=== Data extracts ===
-- ==== Sys2Proof/Machine/State.lean ====
section
/-! DEFINITION. The machine's state (10_state.md), its faults and refusals, and the state after block reset
(10_state.md R54). -/

namespace Sys2Proof.Machine

/-- The sequencer's phase e.PH (10_state.md R40, R41). -/
inductive Phase where
  | idle
  | cfgIn
  | tx
  | rx
  | val
  | dec
  | cfgOut
deriving DecidableEq, Repr

/-- The stored bits of STATUS (10_state.md R24). DV is not stored (R29) and bit 7 is reserved. The host cannot
write STATUS, so no reserved bit has to survive a write. -/
structure Status where
  busy : Bool
  done : Bool
  pv : Bool
  cv : Bool
  ill : Bool
  rsp : Bool
deriving DecidableEq, Repr

/-- FRAME0..FRAME6 under the source's field names (10_state.md R38; 30_encoding.md R85). -/
structure Frame where
  deviceId : Byte
  command : Byte
  arg1 : Byte
  arg2 : Byte
  arg3 : Byte
  arg4 : Byte
  checksum : Byte
deriving DecidableEq, Repr

/-- Eight like registers, one per slot (N_SLOTS, 00_scope.md R7). -/
structure Lanes where
  l0 : Byte
  l1 : Byte
  l2 : Byte
  l3 : Byte
  l4 : Byte
  l5 : Byte
  l6 : Byte
  l7 : Byte
deriving DecidableEq, Repr

/-- The decoder result registers (10_state.md R46 to R51). -/
structure DecoderRegs where
  hostPresent : Byte
  hostNlen : Lanes
  devHost : Lanes
  devMode : Lanes
  devFlen : Lanes
  devEmpty : Byte
deriving DecidableEq, Repr

/-- The response buffer RB: a list of (index, byte), indices strictly rising. An unlisted index holds no byte yet:
its content is unspecified (20_memory.md R62). -/
abbrev Memory := List Host.Cell

/-- The outward events (20_memory.md R66), Poll and Rd with their answers. -/
inductive Event where
  | cfgEnter (cfg : PortCfg)
  | tx (b : Byte)
  | poll (available : Bool)
  | rd (answer : ReadAnswer)
  | cfgExit
deriving DecidableEq, Repr

/-- One place in the total order of host operations and engine steps (20_memory.md R70): the host issues a HOST32
word, the engine takes its step, or `rst` changes level (70_reset_and_hazards.md R230). -/
inductive Turn where
  | host (w : BitVec 32)
  | engine
  | assertRst
  | releaseRst
deriving DecidableEq, Repr

/-- The machine's state. The first group is the spec's; the last group is the model's own (log entries 2, 4 to 7). -/
@[ext]
structure State where
  /-- CMD (10_state.md R22). -/
  cmd : Byte
  /-- ARG1 (10_state.md R23). -/
  arg1 : Byte
  /-- ARG2 (10_state.md R23). -/
  arg2 : Byte
  /-- ARG3 (10_state.md R23). -/
  arg3 : Byte
  /-- ARG4 (10_state.md R23). -/
  arg4 : Byte
  /-- STATUS (10_state.md R24). -/
  status : Status
  /-- LCMD (10_state.md R32). -/
  lcmd : Byte
  /-- EXP_CHK (10_state.md R33). -/
  expChk : Byte
  /-- RCV_CHK (10_state.md R34). -/
  rcvChk : Byte
  /-- RX_COUNT (10_state.md R35). -/
  rxCount : Half
  /-- RESP_LEN (10_state.md R36). -/
  respLen : Half
  /-- PAY_LEN (10_state.md R37). -/
  payLen : Half
  /-- FRAME0..FRAME6 (10_state.md R38). -/
  frame : Frame
  /-- The decoder result registers (10_state.md R46 to R51). -/
  dec : DecoderRegs
  /-- e.PH (10_state.md R41). -/
  ph : Phase
  /-- e.TXI (10_state.md R42). -/
  txi : BitVec 3
  /-- e.RXI (10_state.md R43). -/
  rxi : Half
  /-- e.WCNT, which cannot wrap (10_state.md R44; 00_scope.md R10). -/
  wcnt : Nat
  /-- RB[0..306] (20_memory.md R60). -/
  rb : Memory
  /-- The level of the block reset input (70_reset_and_hazards.md R230). -/
  rst : Bool
  /-- P_MAX_WAIT and P_PORT_CFG, fixed before the machine runs (00_scope.md R8, R9). -/
  params : Params
  /-- The model's: what the host, the engine and `rst` do next, in order. When it is empty the engine runs alone. -/
  agenda : List Turn
  /-- The model's: the serial environment's next answers. -/
  answers : List SerialAnswer
  /-- The model's: how many answers were drawn from `Config.serialDraw`. -/
  draws : Nat
  /-- The model's: how many block resets have made RB unspecified. -/
  rbEpoch : Nat
  /-- The model's: the outward events emitted so far, oldest first. -/
  trace : List Event
  /-- The model's: the values returned to the host's RD and RDB so far, oldest first. -/
  hostReads : List Half
deriving DecidableEq, Repr

/-- Why a step stops. No state that a run from reset reaches raises one of these (log entry 9): each is SAFE, a stop
where the spec gives no effect. -/
inductive Fault where
  /-- Raised by an access to an index of RB outside 0..306, which does not exist (20_memory.md R60). Safe. -/
  | rbOutside
  /-- Raised by a TX step with e.TXI = 7, where there is no frame byte (10_state.md R42). Safe. -/
  | frameOutside
  /-- Raised by a receive step at a position that is not below RESP_LEN (42_receiver.md R121). Safe. -/
  | receiverOutside
  /-- Raised by a VAL step with RESP_LEN < 3 or RX_COUNT > RESP_LEN, where the validator is not defined
  (43_validator.md R140, R149). Safe. -/
  | validatorUndefined
deriving DecidableEq, Repr

/-- Why an instruction has no meaning. No arm of exec uses it: every instruction has its meaning. -/
inductive Refusal where
  /-- Would be raised by exec's arm for an instruction not modelled yet. Safe. -/
  | notModelled (mnemonic : String)
deriving DecidableEq, Repr

/-- STATUS = 0x00 (10_state.md R54). -/
def Status.zero : Status := ⟨false, false, false, false, false, false⟩

/-- FRAME0..FRAME6 = 0x00 (10_state.md R54). -/
def Frame.zero : Frame := ⟨0, 0, 0, 0, 0, 0, 0⟩

/-- Eight registers at 0x00. -/
def Lanes.zero : Lanes := ⟨0, 0, 0, 0, 0, 0, 0, 0⟩

/-- All decoder registers at 0x00 (10_state.md R54; 44_decoders.md R173). -/
def DecoderRegs.zero : DecoderRegs := ⟨0, .zero, .zero, .zero, .zero, 0⟩

/-- The machine right after block reset, `rst` just released (10_state.md R54; 70_reset_and_hazards.md R230). -/
def State.reset : State where
  cmd := 0
  arg1 := 0
  arg2 := 0
  arg3 := 0
  arg4 := 0
  status := .zero
  lcmd := 0
  expChk := 0
  rcvChk := 0
  rxCount := 0
  respLen := 0
  payLen := 0
  frame := .zero
  dec := .zero
  ph := .idle
  txi := 0
  rxi := 0
  wcnt := 0
  rb := []
  rst := false
  params := Config.params
  agenda := []
  answers := []
  draws := 0
  rbEpoch := 0
  trace := []
  hostReads := []

end Sys2Proof.Machine
end

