-- ==== Sys2Proof/Machine/Checksum.lean ====
section
/-! DEFINITION. The checksum generator (40_checksum.md R100). -/

namespace Sys2Proof.Machine

/-- One byte folded into the 16-bit accumulator with end-around carry (40_checksum.md R100). -/
def checksumStep (chk : BitVec 16) (b : Byte) : BitVec 16 :=
  let s := chk + b.setWidth 16
  (s >>> 8) + (s &&& 0xFF)

/-- The accumulator after a byte sequence, from 0 (40_checksum.md R100, R101). -/
def checksumAcc (bs : List Byte) : BitVec 16 := bs.foldl checksumStep 0

/-- checksum(B): the accumulator's low byte, not complemented (40_checksum.md R100). -/
def checksum (bs : List Byte) : Byte := (checksumAcc bs &&& 0xFF).setWidth 8

end Sys2Proof.Machine
end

=== The task ===
Write out exactly the final stretch of the listing above, beginning at the line that contains "agenda := []" and ending at its last line, with nothing added.

=== Solution to this exercise ===
  agenda := []
  answers := []
  draws := 0
  rbEpoch := 0
  trace := []
  hostReads := []

end Sys2Proof.Machine
end

-- ==== Sys2Proof/Machine/Checksum.lean ====
section
/-! DEFINITION. The checksum generator (40_checksum.md R100). -/

namespace Sys2Proof.Machine

/-- One byte folded into the 16-bit accumulator with end-around carry (40_checksum.md R100). -/
def checksumStep (chk : BitVec 16) (b : Byte) : BitVec 16 :=
  let s := chk + b.setWidth 16
  (s >>> 8) + (s &&& 0xFF)

/-- The accumulator after a byte sequence, from 0 (40_checksum.md R100, R101). -/
def checksumAcc (bs : List Byte) : BitVec 16 := bs.foldl checksumStep 0

/-- checksum(B): the accumulator's low byte, not complemented (40_checksum.md R100). -/
def checksum (bs : List Byte) : Byte := (checksumAcc bs &&& 0xFF).setWidth 8

end Sys2Proof.Machine
end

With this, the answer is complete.